■ **TASK DIRECTIONS**
Lines in the listing below that include the word "source" need to be copied.

■ **INPUT DATA**
-- ==== Sys2Proof/Machine/State.lean ====
section
/-! DEFINITION. The state of the module: every register, buffer, queue, counter, mode and pin the spec gives it, as
plain data; the faults and refusals; and the state after reset. RW and RWC configuration registers live in `regs`, keyed
by their BAR0 offset; every RO register is a view of the structured state (Machine/Regs.lean). -/
namespace Sys2Proof.Machine

/-- Why a command stops the machine. No command does: every path of every meaning answers a next state. -/
inductive Fault where
  /-- raised by no meaning; kept so that the type is inhabited. Safe. -/
  | none
  deriving DecidableEq, Repr

/-- Why a command has no meaning. -/
inductive Refusal where
  /-- raised by Dispatch alone, for a command whose meaning is not written yet. Safe: a claim about it is unprovable. -/
  | notModelled (mnemonic : String)
  deriving DecidableEq, Repr

/-- Bytes at addresses with marks on units (R75, R195, R215): an unlisted byte reads zero and an unlisted unit is
unmarked. Canonical: both lists rise strictly and no listed byte is zero. -/
structure Store where
  bytes : List Host.Cell
  poison : List Nat
  deriving DecidableEq, Repr

/-! ## Cells (R39 to R80) and their streams (R169 to R193) -/

/-- Where a credit goes back to (R63, R182, R188): counter cr of a class of cell g, a receiver of a multicast source, or
a successor edge of a chain member. -/
inductive CreditRef where
  | counter (g : Nat) (cls : Cls) (cr : Nat)
  | mcast (g slot recv : Nat)
  | ring (g slot succ : Nat)
  deriving DecidableEq, Repr

/-- A token (R62): its value, its kind (ARRIVAL or COMPLETION, R66) and the credit it took. -/
structure Token where
  value : BitVec 32
  sender : Agent
  completion : Bool
  credit : Option CreditRef
  /-- the GATH to a tile register that it completes: its pop lands the output (R118) -/
  tile : Option Nat
  deriving DecidableEq, Repr

/-- A token queue of a context (R62, R176), its owed discards (R256) and the credits of popped tokens not yet returned
(R63). -/
structure Queue where
  toks : List Token
  depth : Nat
  owed : Nat
  popped : List (Option CreditRef)
  deriving DecidableEq, Repr

/-- An open loop (R61): index of the step after its LOOP, passes left and the iteration index. -/
structure LoopFrame where
  start : Nat
  left : Nat
  idx : Nat
  deriving DecidableEq, Repr

/-- A class context (R305). -/
structure Ctx where
  queues : List Queue
  credits : List Nat
  scalars : List Word
  step : Nat
  loops : List LoopFrame
  /-- loops open beyond depth 4 (R61) -/
  overLoops : Nat
  viewStamp : Nat
  /-- one mask for each owed discard of a WAITANY (R256) -/
  owedAny : List (BitVec 16)
  /-- queue of an overflow held for the next job of the class (R306) -/
  heldOverflow : Option Nat
  deriving DecidableEq, Repr

/-- A job of a batch on a cell (R304, R307). -/
structure Job where
  handle : Nat
  cls : Cls
  entry : Nat
  param : BitVec 32
  /-- MTIME at which it entered the start queue, and whether it found BE work running and no LC job ahead (R316) -/
  queuedAt : Nat
  behindBe : Bool
  deriving DecidableEq, Repr

/-- What the sequencer is held in (R63, R64, R69, R244): the step, and for a WAIT or WAITANY its timeout edge. -/
structure Held where
  w : StepWord
  since : Nat
  deadline : Option Nat
  deriving DecidableEq, Repr

/-- The top-k state (R53): rows of (score, id), best first. -/
structure TopK where
  k : Nat
  keepMax : Bool
  rows : List (List (BitVec 32 × BitVec 32))
  deriving DecidableEq, Repr

/-- A read-buffer entry (R245, R331, R332): block number, fill time and bytes, with bit i of `marks` for granule i; most
recently used first. -/
structure RbEntry where
  block : Nat
  fill : Nat
  data : Bytes
  marks : Nat
  deriving DecidableEq, Repr

/-- An asynchronous step still open (R66): HLD and HST carry their extent, HST its source data (R59). -/
structure AsyncOp where
  id : Nat
  kind : Nat
  q : Nat
  cls : Cls
  src : Nat
  dst : Nat
  len : Nat
  data : List (Byte × Bool)
  /-- MTIME of the host island when it was issued (R334, R352) -/
  since : Nat
  deriving DecidableEq, Repr

/-- A valid translation range (R258). -/
structure Range where
  part : Nat
  idx : Nat
  vstart : Nat
  vlen : Nat
  tstart : Nat
  kind : Nat
  write : Bool
  count : Bool
  deriving DecidableEq, Repr

/-- A block of a stream in flight (R171, R174), with the ranges that its check translated (R262). -/
structure Block where
  no : Nat
  src : Nat
  dst : Nat
  len : Nat
  flags : Nat
  credit : Nat
  value : BitVec 32
  /-- the credit of its arrival token is held (R175) -/
  paid : Bool
  landed : Bool
  rngs : List Range
  /-- stored source bytes when the block started (R174), and under PER_ENTRY the generation it codes with, 9 while its install
  waits (R223); 8 for none -/
  snap : Bytes
  gen : Nat
  /-- where its entry lies, its kind for the port (R179) and the bursts of its newest unit that have not moved (R180) -/
  at_ : Nat
  kind : Nat
  left : Nat
  /-- generation of every unit of 4 KiB that it has begun, 8 for none (R221), and those that count it in QUEUED (R232) -/
  gens : List Nat
  queued : List Nat
  deriving DecidableEq, Repr

/-- A receiver of a multicast group as its source keeps it (R181, R182). -/
structure Receiver where
  g : Nat
  queue : Nat
  depth : Nat
  slot : Nat
  base : Nat
  credits : Nat
  next : Nat
  owedSince : Option Nat
  dropped : Bool
  deriving DecidableEq, Repr

/-- A chunk in a member's ring (R187), with the chain head's cell and SRC_ADDR, which govern the payload (R186). -/
structure Chunk where
  no : Nat
  total : Nat
  head : Nat
  src : Nat
  len : Nat
  /-- its ring slot in the member's scratchpad (R185) -/
  at_ : Nat
  deriving DecidableEq, Repr

/-- A successor edge of a chain member (R188): credits, next chunk to send and chunks sent but not credited, oldest
first. -/
structure Edge where
  g : Nat
  slot : Nat
  credits : Nat
  next : Nat
  unc : List Nat
  owedSince : Option Nat
  dropped : Bool
  deriving DecidableEq, Repr

/-- One run of a chain in a member (R186 to R191). -/
structure ChainRun where
  src : Nat
  total : Nat
  keepOff : Nat
  keepLen : Nat
  fwdOff : Nat
  keepDst : Nat
  credit : Nat
  tokens : Bool
  every : Nat
  expect : Nat
  kept : Nat
  q : Nat
  head : Bool
  edges : List Edge
  uncovered : Bool
  /-- head cell and SRC_ADDR of the payload as learned from the chunks (R186) -/
  hg : Nat
  hsrc : Nat
  deriving DecidableEq, Repr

■ **EXPECTED OUTPUT**
/-- Where a credit goes back to (R63, R182, R188): counter cr of a class of cell g, a receiver of a multicast source, or
/-- An asynchronous step still open (R66): HLD and HST carry their extent, HST its source data (R59). -/
  /-- stored source bytes when the block started (R174), and under PER_ENTRY the generation it codes with, 9 while its install
/-- A receiver of a multicast group as its source keeps it (R181, R182). -/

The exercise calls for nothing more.